3Умершие иногда оставляют по себе тайные знаки, которые замечают лишь те, кто их любил. Когда-то Бартоломео пришлось прикрепить на стволе растущей у террасы бугенвиллии — высоко, мне туда не дотянуться — кусок черного пластика, потому что Летучая Мышь полюбила точить о дерево когти, а дереву это совсем не нравилось.

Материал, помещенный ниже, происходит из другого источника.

-- ==== Sys2Proof/Machine/Float.lean ====
section
/-! DEFINITION. Floating and packed instructions (R118 to R137). -/

namespace Sys2Proof.Machine

/-- The exact value of an operand (R118, R31). -/
def fltVal (ty : Ty) (x : Nat) : Exact := decodeTy ty x

/-- An operation that rounds an exact value once to T; .sat is X[0] (R122). -/
def roundOp (f : RArgs) (fn : Rnd → Exact → Exact → Exact → Exact) : LaneOp :=
  { tyA := f.ty, tyB := f.ty, tyC := f.ty, dw := f.ty.width, packed := false
    run := fun rnd i =>
      let m := rnd i.e
      .reg ((Ty.fmt f.ty).round (fn m (fltVal f.ty i.a) (fltVal f.ty i.b) (fltVal f.ty i.c)) m (f.x.getLsbD 0)) }

/-- The exact sum of a and b (R122). -/
def addExact (m : Rnd) (a b : Exact) : Exact := Exact.sum m [a, b]

/-- The exact a · b + c (R122). -/
def fmaExact (m : Rnd) (a b c : Exact) : Exact := Exact.sum m [a.mul b, c]

/-- R122. -/
def execFadd (f : RArgs) (s : State) : Out := lanes f s (roundOp f fun m a b _ => addExact m a b)

/-- R122. -/
def execFsub (f : RArgs) (s : State) : Out := lanes f s (roundOp f fun m a b _ => addExact m a b.neg)

/-- R122. -/
def execFmul (f : RArgs) (s : State) : Out := lanes f s (roundOp f fun _ a b _ => a.mul b)

/-- R122. -/
def execFma (f : RArgs) (s : State) : Out := lanes f s (roundOp f fmaExact)

/-- Whether a is below b, with −0 below +0 (R123). -/
def ltSigned (a b : Exact) : Bool := a.lt b || (a == .zero true && b == .zero false)

/-- fmin (or fmax) of two encodings of a format (R123). -/
def minMaxBits (ty : Ty) (isMax nanMode : Bool) (a b : Nat) : Nat :=
  let x := fltVal ty a
  let y := fltVal ty b
  let nan := (Ty.fmt ty).nan
  if x.isNan && y.isNan then nan
  else if x.isNan then (if nanMode then nan else b)
  else if y.isNan then (if nanMode then nan else a)
  else if (if isMax then ltSigned x y else ltSigned y x) then b
  else a

/-- fmin and fmax (R123). -/
def minMaxOp (f : RArgs) (isMax : Bool) : LaneOp :=
  { tyA := f.ty, tyB := f.ty, tyC := f.ty, dw := f.ty.width, packed := false
    run := fun _ i => .reg (minMaxBits f.ty isMax (f.x.getLsbD 0) i.a i.b) }

/-- R123. -/
def execFmin (f : RArgs) (s : State) : Out := lanes f s (minMaxOp f false)

/-- R123. -/
def execFmax (f : RArgs) (s : State) : Out := lanes f s (minMaxOp f true)

/-- R124. -/
def execFcmp (f : RArgs) (s : State) : Out :=
  lanes f s
    { tyA := f.ty, tyB := f.ty, tyC := f.ty, dw := 32, packed := false
      run := fun _ i => .cond (allBits (cmpFlt f.x.toNat (fltVal f.ty i.a) (fltVal f.ty i.b))) 15 }

/-- The integral value of frnd: a zero takes the sign of a (R125). -/
def frndExact (m : Rnd) (a : Exact) : Exact :=
  match a with
  | .fin neg .. => Exact.ofFrac (roundInt a m) 1 neg
  | x => x

/-- R125. -/
def execFrnd (f : RArgs) (s : State) : Out :=
  lanes f s
    { tyA := f.ty, tyB := f.ty, tyC := f.ty, dw := f.ty.width, packed := false
      run := fun rnd i => .reg ((Ty.fmt f.ty).round (frndExact (rnd i.e) (fltVal f.ty i.a)) .rne false) }

/-- R126. -/
def execFscale (f : RArgs) (s : State) : Out :=
  lanes f s
    { tyA := f.ty, tyB := .i32, tyC := f.ty, dw := f.ty.width, packed := false
      run := fun rnd i =>
        .reg ((Ty.fmt f.ty).round ((fltVal f.ty i.a).scale (sextInt i.b 32)) (rnd i.e) (f.x.getLsbD 0)) }

/-- The class bit of an encoding (R127). -/
def classBit (ty : Ty) (x : Nat) : Nat :=
  let fm := Ty.fmt ty
  let sub := decide (x % 2 ^ fm.sign < 2 ^ fm.m)
  match fltVal ty x with
  | .nan => 8
  | .inf neg => if neg then 0 else 7
  | .zero neg => if neg then 3 else 4
  | .fin neg .. => if neg then (if sub then 2 else 1) else (if sub then 5 else 6)

/-- R127. -/
def execFclass (f : RArgs) (s : State) : Out :=
  lanes f s
    { tyA := f.ty, tyB := .n32, tyC := .n32, dw := 32, packed := false
      run := fun _ i =>
        let x := 2 ^ classBit f.ty i.a
        match f.d with
        | .p _ => .cond (allBits (x &&& i.b != 0)) 15
        | _ => .reg x }

/-- The exact value of the source of a cvt: an integer or a floating encoding (R130). -/
def cvtSrcVal (src : Ty) (x : Nat) : Exact := if src.isInt then Exact.ofInt (intVal src x) else fltVal src x

/-- One converted element, `ty.width` bits (R130). -/
def cvtElem (src dst : Ty) (sat : Nat) (m : Rnd) (x : Nat) : Nat :=
  let w := dst.width
  if dst.isInt then
    if src.isInt then wrapInt (satVal dst (sat == 1) (intVal src x)) w
    else wrapInt (cvtInt (fltVal src x) w dst.isSInt m) w
  else (Ty.fmt dst).round (cvtSrcVal src x) m (effSat dst sat)

/-- The element of `w` bits inserted as element `k` of a register (R129). -/
def insertElem (old w k x : Nat) : Nat :=
  old / 2 ^ (w * (k + 1)) * 2 ^ (w * (k + 1)) + x % 2 ^ w * 2 ^ (w * k) + old % 2 ^ (w * k)

/-- cvt of one thread (R129, R130). -/
def cvtRun (f : RArgs) (rnd : Nat → Rnd) (i : LaneIn) : LaneOut :=
  let src := srcTy f
  let dst := f.ty
  let w := src.width
  let k := cvtK f
  let sat := cvtSat f
  if dst.isPacked then
    .reg (cvtElem src dst sat (rnd (2 * i.e)) i.a % 2 ^ 16 + 2 ^ 16 * (cvtElem src dst sat (rnd (2 * i.e + 1)) i.b % 2 ^ 16))
  else if w ≤ 16 then
    .reg (extend dst.isSInt dst.width i.r (cvtElem src dst sat (rnd i.e) (i.a / 2 ^ (w * k) % 2 ^ w)))
  else if dst.width ≤ 16 then .reg (insertElem (i.old % 2 ^ i.r) dst.width k (cvtElem src dst sat (rnd i.e) i.a))
  else .reg (extend dst.isSInt dst.width i.r (cvtElem src dst sat (rnd i.e) i.a))

/-- How A of a cvt is read: an element k of a 32-bit register needs the whole register, an immediate its type. -/
def cvtReadTy (f : RArgs) : Ty :=
  if (srcTy f).width ≤ 16 then
    match f.a with
    | .v _ | .s _ => .n32
    | _ => srcTy f
  else srcTy f

/-- An immediate or special source of a narrow cvt has element 0 only; its other elements are 0 (DESIGN CHOICE, log 12). -/
def execCvt (f : RArgs) (s : State) : Out :=
  lanes f s
    { tyA := cvtReadTy f, tyB := .f32, tyC := .n8, dw := f.ty.width, packed := false, run := cvtRun f }

/-- R131. -/
def execSrnd (f : RArgs) (s : State) : Out :=
  lanes f s
    { tyA := .f32, tyB := .f32, tyC := .n8, dw := 32, packed := false
      run := fun rnd i =>
        let x := (Ty.fmt f.ty).round (fltVal .f32 i.a) (rnd i.e) (effSat f.ty (cvtSat f))
        .reg (toF32 (fltVal f.ty x)).toNat }

/-- R132. -/
def execRcp (f : RArgs) (s : State) : Out := lanes f s (roundOp f fun _ a _ _ => (Exact.ofInt 1).div a)

/-- R132. -/
def execSqrt (f : RArgs) (s : State) : Out := lanes f s (roundOp f fun _ a _ _ => a.sqrt)

/-- A special function of R133. -/
def specialOp (f : RArgs) (fn : Nat) : LaneOp :=
  { tyA := f.ty, tyB := f.ty, tyC := f.ty, dw := f.ty.width, packed := false
    run := fun _ i => .reg (specialAt fn f.ty i.a) }

/-- R133. -/
def execRsq (f : RArgs) (s : State) : Out := lanes f s (specialOp f 0)
/-- R133. -/
def execEx2 (f : RArgs) (s : State) : Out := lanes f s (specialOp f 1)
/-- R133. -/
def execLg2 (f : RArgs) (s : State) : Out := lanes f s (specialOp f 2)
/-- R133. -/
def execSin (f : RArgs) (s : State) : Out := lanes f s (specialOp f 3)
/-- R133. -/
def execCos (f : RArgs) (s : State) : Out := lanes f s (specialOp f 4)

/-- Element `h` of a packed register. -/
def half (x h : Nat) : Nat := x / 2 ^ (16 * h) % 2 ^ 16

/-- A packed operation on elements 0 and 1, element h written where guard bit 2h is true (R135). -/
def packedOp (f : RArgs) (fn : Rnd → Nat → Nat → Nat → Nat) : LaneOp :=
  { tyA := f.ty, tyB := f.ty, tyC := f.ty, dw := 32, packed := true
    run := fun rnd i =>
      let el (h : Nat) : Nat := fn (rnd (2 * i.e + h)) (half i.a h) (half i.b h) (half i.c h)
      .reg (packGuarded i.gb i.old (el 0) (el 1)) }

/-- A packed operation that rounds an exact value (R135). -/
def packedRound (f : RArgs) (fn : Rnd → Exact → Exact → Exact → Exact) : LaneOp :=
  packedOp f fun m a b c =>
    (Ty.fmt f.ty).round (fn m (fltVal f.ty a) (fltVal f.ty b) (fltVal f.ty c)) m (f.x.getLsbD 0)

/-- R135. -/
def execHadd2 (f : RArgs) (s : State) : Out := lanes f s (packedRound f fun m a b _ => addExact m a b)
/-- R135. -/
def execHmul2 (f : RArgs) (s : State) : Out := lanes f s (packedRound f fun _ a b _ => a.mul b)
/-- R135. -/
def execHfma2 (f : RArgs) (s : State) : Out := lanes f s (packedRound f fmaExact)
/-- R135. -/
def execHmin2 (f : RArgs) (s : State) : Out :=
  lanes f s (packedOp f fun _ a b _ => minMaxBits f.ty false (f.x.getLsbD 0) a b)
/-- R135. -/
def execHmax2 (f : RArgs) (s : State) : Out :=
  lanes f s (packedOp f fun _ a b _ => minMaxBits f.ty true (f.x.getLsbD 0) a b)

/-- R136: the bits of an element whose guard bit is false are kept, also in a uniform form (DEDUCED, log 48). -/
def execHcmp2 (f : RArgs) (s : State) : Out :=
  lanes f s
    { tyA := f.ty, tyB := f.ty, tyC := f.ty, dw := 32, packed := true, each := true
      run := fun _ i =>
        let c (h : Nat) : Bool := cmpFlt f.x.toNat (fltVal f.ty (half i.a h)) (fltVal f.ty (half i.b h))
        .cond (packedBits (c 0) (c 1)) (packedBits (i.gb.getLsbD 0) (i.gb.getLsbD 2)) }

/-- R137. -/
def execDot2 (f : RArgs) (s : State) : Out :=
  lanes f s
    { tyA := f.ty, tyB := f.ty, tyC := .f32, dw := 32, packed := false
      run := fun rnd i =>
        let m := rnd i.e
        let p (h : Nat) : Exact := (fltVal f.ty (half i.a h)).mul (fltVal f.ty (half i.b h))
        .reg (fmtF32.round (Exact.sum m [p 0, p 1, fltVal .f32 i.c]) m (f.x.getLsbD 0)) }

end Sys2Proof.Machine
end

Испанский язык Бартоломео воспринимал как иностранный, сам он говорил на менорки[8], от застенчивости произнося слова невнятно, а из-за отсутствия большей части зубов еще и пришепетывая, так что я понимал его с трудом. Поэтому он жутко сердился, когда Мария посылала его к нам, но связываться с нею не решался и изо всех сил старался угодить. Как-то в начале октября он появился и попросил разрешения собрать chumbos (плоды кактусов, которые во Франции называют figues de Barbarie[9]), чтобы накормить ими свиней. Он давно умер, а я наконец научился аккуратно чистить их, и сотни тонюсеньких заноз больше не впиваются мне в кожу, но так и не понял, как могут свиньи с восторгом поедать эти колючие щетки. Обычно я уезжаю до начала ноября, и он спросил еще: можно ли в наше отсутствие воспользоваться старинным обеденным столом, сработанным давным-давно местным умельцем для пекаря — с длинной столешницей в три широких, гладких доски, огромным выдвижным ящиком и ножками из цельных стволов молодых деревьев. За прошедшее столетие мука тысяч хлебов намертво впиталась в него. Сперва я не понял, зачем им стол, пока не догадался, что в моем доме состоится ежегодное ноябрьское жертвоприношение — matanza и им нужен алтарь. Я был знаком с жертвой: огромной свиньей, жившей у границ моих владений, хозяйкой дворца из ржавой жести и кусков пластика, одинокой королевой, страшно радовавшейся, когда я приносил ей яблочные очистки и капустные кочерыжки; Бартоломео угощал ее золотисто-оранжевыми плодами моего кактуса, и она, сладострастно похрюкивая, пожирала их вместе с иголками. Зимою, в наше отсутствие, ему полагалось очищать мой участок от сорной травы. А по возвращении мы получали от Марии накорябанный неразборчивыми каракулями счет; указанное в нем число рабочих часов поражало воображение. Бартоломео вдобавок имел обыкновение выкидывать сорняки за стену, но отказаться от его услуг значило испортить отношения с соседями, и мы предпочитали терпеть.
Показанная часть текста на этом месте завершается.